Exercise instructions:
Whenever the string "refine" turns up in a line of the data below, copy that line.

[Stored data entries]
-- ==== Sys2Proof/Laws/TouchDevice.lean ====
section
/-!
SUPPORT. What the operations of power, security, self-test and the dictionary touch.
-/

set_option linter.unusedSimpArgs false
set_option linter.unusedVariables false

namespace Sys2Proof.Machine

variable {A : Area → Bool} {s0 s : State}

namespace State

/-! ## Thermal -/

theorem setBroken_touches {s : State} (i : Fin 24) (n : Nat) (hk : Touches A s0 s) :
    Touches A s0 (State.setBroken s i n) := by
  simp (maxDischargeDepth := 60) [State.setBroken, touches_ite, touches_mk, within_dev, devArea, elim_ite, within_irq,
      within_pc, modPwr_touches, hk]

theorem tempReading_touches {s : State} (i : Fin 24) (v : Nat) (answers : Bool) (hk : Touches A s0 s) (a_pwr : A .pwr = true) :
    Touches A s0 (State.tempReading s i v answers) := by
  simp (maxDischargeDepth := 60) [State.tempReading, touches_ite, touches_mk, within_dev, devArea, elim_ite, within_irq,
      within_pc, within_pwr, raise_touches, setBroken_touches, wr_touches, wrBit_touches, hk, a_pwr]

theorem tempFollow_touches {s : State} (hk : Touches A s0 s) (a_pwr : A .pwr = true) :
    Touches A s0 (State.tempFollow s) := by
  simp (maxDischargeDepth := 60) [State.tempFollow, touches_ite, touches_mk, within_dev, devArea, elim_ite, within_irq,
      within_pc, within_pwr, modPwr_touches, raise_touches, wr_touches, wrBit_touches, wrI_touches, hk, a_pwr]

theorem tempConverted_touches {s : State} (i : Fin 24) (v : Nat) (answers : Bool) (hk : Touches A s0 s) (a_ce : A .ce = true)
    (a_pwr : A .pwr = true) :
    Touches A s0 (State.tempConverted s i v answers) := by
  simp (maxDischargeDepth := 60) [State.tempConverted, touches_ite, touches_mk, within_dev, devArea, elim_ite, within_irq,
      within_pc, within_loop, within_aux, within_og, within_chain, within_pwr, modCe_touches, monCalDrift_touches,
      tempFollow_touches, tempReading_touches, hk, a_ce, a_pwr]

theorem pwrRefuse_touches {s : State} (u : Fin 22) (v : Nat) (code : Nat) (hk : Touches A s0 s) (a_pwr : A .pwr = true) :
    Touches A s0 (State.pwrRefuse s u v code) := by
  simp (maxDischargeDepth := 60) [State.pwrRefuse, touches_ite, touches_mk, within_dev, devArea, elim_ite, within_irq,
      within_pc, within_pwr, elim_ite, incSat_touches, raiseIn_touches, record_touches, wrField_touches, hk, a_pwr]

theorem pwrAborted_touches {s : State} (u : Fin 22) (target : Nat) (ap : Nat) (cause : Nat) (hk : Touches A s0 s) (a_pwr : A
    .pwr = true) :
    Touches A s0 (State.pwrAborted s u target ap cause) := by
  simp (maxDischargeDepth := 60) [State.pwrAborted, touches_ite, touches_mk, within_dev, devArea, elim_ite, within_irq,
      within_pc, within_pwr, elim_ite, incSat_touches, raiseIn_touches, record_touches, wrField_touches, hk, a_pwr]

theorem unitStill_touches {s : State} (u : Fin 22) (st : Nat) (hk : Touches A s0 s) (a_pwr : A .pwr = true) :
    Touches A s0 (State.unitStill s u st) := by
  simp (maxDischargeDepth := 60) [State.unitStill, touches_ite, touches_mk, within_dev, devArea, elim_ite, within_irq,
      within_pc, within_pwr, modUnit_touches, wr_touches, hk, a_pwr]

theorem tripDiscard_touches {s : State} (u : Fin 22) (hk : Touches A s0 s) (a_pwr : A .pwr = true) :
    Touches A s0 (State.tripDiscard s u) := by
  simp (maxDischargeDepth := 60) [State.tripDiscard, touches_ite, touches_mk, within_dev, devArea, elim_ite, within_irq,
      within_pc, within_pwr, pwrRefuse_touches, wr_touches, hk, a_pwr]

theorem tripMembers_touches {s : State} (u : Fin 22) (hk : Touches A s0 s) (a_ring : A .ring = true) (a_clk : A .clk = true)
    (a_lanes : A .lanes = true) :
    Touches A s0 (State.tripMembers s u) := by
  unfold tripMembers
  split
  · exact outFollow_touches _ (modLane_touches _ _ (laneResetAt_touches _ hk a_ring a_clk a_lanes) a_lanes) a_lanes
  · split
    · refine resetEntries_touches _ (gbStop_touches _ hk a_lanes) fun x hx => ?_
      obtain ⟨b, o, y⟩ := x
      cases b <;> simp_all [within_pg]
    · exact hk

theorem tripUnit_touches {s : State} (u : Fin 22) (hk : Touches A s0 s) (a_ring : A .ring = true) (a_clk : A .clk = true)
    (a_pwr : A .pwr = true) (a_lanes : A .lanes = true) :
    Touches A s0 (State.tripUnit s u) := by
  unfold State.tripUnit
  (repeat' split) <;> simp (maxDischargeDepth := 60) [touches_ite, touches_mk, within_dev, devArea, elim_ite, within_irq,
      within_pc, within_port, within_pwr, within_line, within_host, within_pg, modUnit_touches, pwrAborted_touches,
      tripDiscard_touches, tripMembers_touches, unitStill_touches, hk, a_ring, a_clk, a_pwr, a_lanes]

theorem thermalTrip_touches {s : State} (hk : Touches A s0 s) (a_ring : A .ring = true) (a_clk : A .clk = true) (a_ce : A .ce
    = true) (a_pwr : A .pwr = true) (a_bist : A .bist = true) (a_lanes : A .lanes = true) :
    Touches A s0 (State.thermalTrip s) := by
  simp (maxDischargeDepth := 60) +contextual [State.thermalTrip, touches_ite, touches_mk, within_dev, devArea, elim_ite,
      within_irq, within_pc, within_port, within_loop, within_aux, within_og, within_chain, within_pwr, within_line,
      within_host, within_pg, touches_when, touches_forAll, bistAbort_touches, incSat_touches, modCe_touches, modMgmt_touches,
      modPwr_touches, monCalFinish_touches, outageCheck_touches, outageStart_touches, plFollow_touches, raise_touches,
      record_touches, resetNoted_touches, tripUnit_touches, wr_touches, wrBit_touches, hk, a_ring, a_clk, a_ce, a_pwr, a_bist,
      a_lanes]

theorem laneRuns_touches {s : State} (n : Fin 16) (hk : Touches A s0 s) (a_lanes : A .lanes = true) :
    Touches A s0 (State.laneRuns s n) := by
  simp (maxDischargeDepth := 60) [State.laneRuns, touches_ite, touches_mk, within_dev, devArea, elim_ite, within_irq,
      within_pc, within_line, within_host, within_pg, castStart_touches, gbUp_touches, hostLaneReset_touches,
      outRelease_touches, picotFollow_touches, ssFollow_touches, hk, a_lanes]

theorem thermalRestart_touches {s : State} (hk : Touches A s0 s) (a_ce : A .ce = true) (a_pwr : A .pwr = true) (a_lanes : A
    .lanes = true) :
    Touches A s0 (State.thermalRestart s) := by
  simp (maxDischargeDepth := 60) +contextual [State.thermalRestart, touches_ite, touches_mk, within_dev, devArea, elim_ite,
      within_irq, within_pc, within_loop, within_aux, within_og, within_chain, within_pwr, within_line, within_host,
      within_pg, touches_forAll, laneRuns_touches, modCe_touches, modMgmt_touches, modPwr_touches, plFollow_touches,
      raise_touches, record_touches, unitStill_touches, wrBit_touches, hk, a_ce, a_pwr, a_lanes]

theorem effTripTest_touches {s : State} (v : Nat) (hk : Touches A s0 s) (a_pwr : A .pwr = true) :
    Touches A s0 (effTripTest v s) := by
  simp (maxDischargeDepth := 60) [effTripTest, touches_ite, touches_mk, within_dev, devArea, elim_ite, within_irq, within_pc,
      within_pwr, wrBit_touches, hk, a_pwr]

/-! ## Power -/

theorem wakeWaits_touches {s : State} (u : Fin 22) (c : Nat) (hk : Touches A s0 s) (a_pwr : A .pwr = true) :
    Touches A s0 (State.wakeWaits s u c) := by
  simp (maxDischargeDepth := 60) [State.wakeWaits, touches_ite, touches_mk, within_dev, devArea, elim_ite, within_irq,
      within_pc, within_pwr, modUnit_touches, slotReplaced_touches, hk, a_pwr]

theorem wakeStart_touches {s : State} (u : Fin 22) (t : Nat) (hk : Touches A s0 s) (a_pwr : A .pwr = true) :
    Touches A s0 (State.wakeStart s u t) := by
  simp only [State.wakeStart]
  (repeat' split) <;> simp (maxDischargeDepth := 60) [touches_ite, touches_mk, within_dev, devArea, elim_ite, within_irq,
      within_pc, within_pwr, bankCheck_touches, modUnit_touches, wakeWaits_touches, wakingTo_touches, hk, a_pwr]

theorem pgRuns_touches {s : State} (k : Fin 4) (hk : Touches A s0 s) :
    Touches A s0 (State.pgRuns s k) := by
  simp (maxDischargeDepth := 60) +contextual [State.pgRuns, touches_ite, touches_mk, within_dev, devArea, elim_ite,
      within_irq, within_pc, touches_forAll, bankCheck_touches, modUnit_touches, hk]

theorem wakeEvent_touches {s : State} (u : Fin 22) (cause : Nat) (hk : Touches A s0 s) (a_pwr : A .pwr = true) :
    Touches A s0 (State.wakeEvent s u cause) := by
  unfold State.wakeEvent
  (repeat' split) <;> simp (maxDischargeDepth := 60) [touches_ite, touches_mk, within_dev, devArea, elim_ite, within_irq,
      within_pc, within_pwr, slotReplaced_touches, wakeStart_touches, wakeWaits_touches, hk, a_pwr]

theorem stepBegin_touches {s : State} (u : Fin 22) (st : Nat) (t : Nat) (hk : Touches A s0 s) (a_clk : A .clk = true) (a_pwr :
    A .pwr = true) (a_lanes : A .lanes = true) :
    Touches A s0 (State.stepBegin s u st t) := by
  simp only [State.stepBegin]
  (repeat' split) <;> simp (maxDischargeDepth := 60) [touches_ite, touches_mk, within_dev, devArea, elim_ite, within_irq,
      within_pc, within_pwr, within_line, within_host, within_pg, bindOff_touches, calAbort_touches, coSettle_touches,
      modCo_touches, modLane_touches, modUnit_touches, outFollow_touches, outageCheck_touches, startSave_touches,
      swatchAbort_touches, toC0_touches, wr_touches, hk, a_clk, a_pwr, a_lanes]

theorem entryStart_touches {s : State} (u : Fin 22) (t : Nat) (hk : Touches A s0 s) (a_clk : A .clk = true) (a_pwr : A .pwr =
    true) (a_lanes : A .lanes = true) :
    Touches A s0 (State.entryStart s u t) := by
  simp (maxDischargeDepth := 60) [State.entryStart, touches_ite, touches_mk, within_dev, devArea, elim_ite, within_irq,
      within_pc, within_pwr, within_line, within_host, within_pg, modUnit_touches, stepBegin_touches, hk, a_clk, a_pwr,
      a_lanes]

theorem pwrNew_touches {s : State} (u : Fin 22) (v : Nat) (hk : Touches A s0 s) (a_clk : A .clk = true) (a_pwr : A .pwr =
    true) (a_lanes : A .lanes = true) :
    Touches A s0 (State.pwrNew s u v) := by
  simp (maxDischargeDepth := 60) [State.pwrNew, touches_ite, touches_mk, within_dev, devArea, elim_ite, within_irq, within_pc,
      within_pwr, within_line, within_host, within_pg, entryStart_touches, wakeStart_touches, hk, a_clk, a_pwr, a_lanes]

theorem pwrAsk_touches {s : State} (u : Fin 22) (v : Nat) (f : State → State) (hk : Touches A s0 s) (a_pwr : A .pwr = true)
    (hf : ∀ z, Touches A s0 z → Touches A s0 (f z)) :
    Touches A s0 (State.pwrAsk s u v f) := by
  unfold State.pwrAsk
  split <;> simp (maxDischargeDepth := 60) [touches_ite, touches_mk, within_dev, devArea, elim_ite, within_irq, within_pc,
      within_pwr, pwrRefuse_touches, hk, a_pwr, hf]

theorem pwrRequest_touches {s : State} (u : Fin 22) (v : Nat) (hk : Touches A s0 s) (a_clk : A .clk = true) (a_pwr : A .pwr =
    true) (a_lanes : A .lanes = true) :
    Touches A s0 (State.pwrRequest s u v) := by
  have hw : Key.within A (K.PWR_PENDING u) = true := by
    rw [within_pwr]
    split
    · rfl
    · exact a_pwr
  have hr : Key.within A (K.PWR_REQ u) = true := by
    rw [within_pwr]
    split
    · rfl
    · exact a_pwr
  unfold pwrRequest
  refine touches_ite _ (wr_touches _ _ hk hr) (pwrAsk_touches _ _ _ hk a_pwr fun z hz => ?_)
  dsimp only
  split
  · exact pwrNew_touches _ _ (wr_touches _ _ hz hr) a_clk a_pwr a_lanes
  · exact wr_touches _ _ (slotReplaced_touches _ (wr_touches _ _ hz hr) (.inr a_pwr)) hw

theorem afterMove_touches {s : State} (u : Fin 22) (hk : Touches A s0 s) (a_clk : A .clk = true) (a_pwr : A .pwr = true)
    (a_lanes : A .lanes = true) :
    Touches A s0 (State.afterMove s u) := by
  unfold State.afterMove
  split <;> simp (maxDischargeDepth := 60) +contextual [touches_ite, touches_mk, within_dev, devArea, elim_ite, within_irq,
      within_pc, within_pwr, within_line, within_host, within_pg, modUnit_touches, pwrAsk_touches, pwrNew_touches,
      wakeEvent_touches, wr_touches, hk, a_clk, a_pwr, a_lanes]

theorem moveDone_touches {s : State} (u : Fin 22) (st : Nat) (hk : Touches A s0 s) (a_clk : A .clk = true) (a_pwr : A .pwr =
    true) (a_lanes : A .lanes = true) :
    Touches A s0 (State.moveDone s u st) := by
  simp (maxDischargeDepth := 60) [State.moveDone, touches_ite, touches_mk, within_dev, devArea, elim_ite, within_irq,
      within_pc, within_pwr, within_line, within_host, within_pg, afterMove_touches, raiseIn_touches, record_touches,
      unitStill_touches, hk, a_clk, a_pwr, a_lanes]

theorem backInRun_touches {s : State} (u : Fin 22) (hk : Touches A s0 s) (a_clk : A .clk = true) (a_pwr : A .pwr = true)
    (a_lanes : A .lanes = true) :
    Touches A s0 (State.backInRun s u) := by
  unfold State.backInRun
  (repeat' split) <;> simp (maxDischargeDepth := 60) [touches_ite, touches_mk, within_dev, devArea, elim_ite, within_irq,
      within_pc, within_pwr, within_line, within_host, within_pg, afterMove_touches, castStart_touches, modUnit_touches,
      pgRuns_touches, unitStill_touches, hk, a_clk, a_pwr, a_lanes]

theorem abortPoint_touches {s : State} (u : Fin 22) (ap : Nat) (lvl : Nat) (t : Nat) (hk : Touches A s0 s) (a_clk : A .clk =
    true) (a_pwr : A .pwr = true) (a_lanes : A .lanes = true) :
    Touches A s0 (State.abortPoint s u ap lvl t) := by
  unfold State.abortPoint
  split <;> simp (maxDischargeDepth := 60) [touches_ite, touches_mk, within_dev, devArea, elim_ite, within_irq, within_pc,
      within_pwr, within_line, within_host, within_pg, backInRun_touches, modUnit_touches, moveDone_touches,
      pwrAborted_touches, stepBegin_touches, wakeStart_touches, wr_touches, hk, a_clk, a_pwr, a_lanes]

Task solution:
    · refine resetEntries_touches _ (gbStop_touches _ hk a_lanes) fun x hx => ?_
  refine touches_ite _ (wr_touches _ _ hk hr) (pwrAsk_touches _ _ _ hk a_pwr fun z hz => ?_)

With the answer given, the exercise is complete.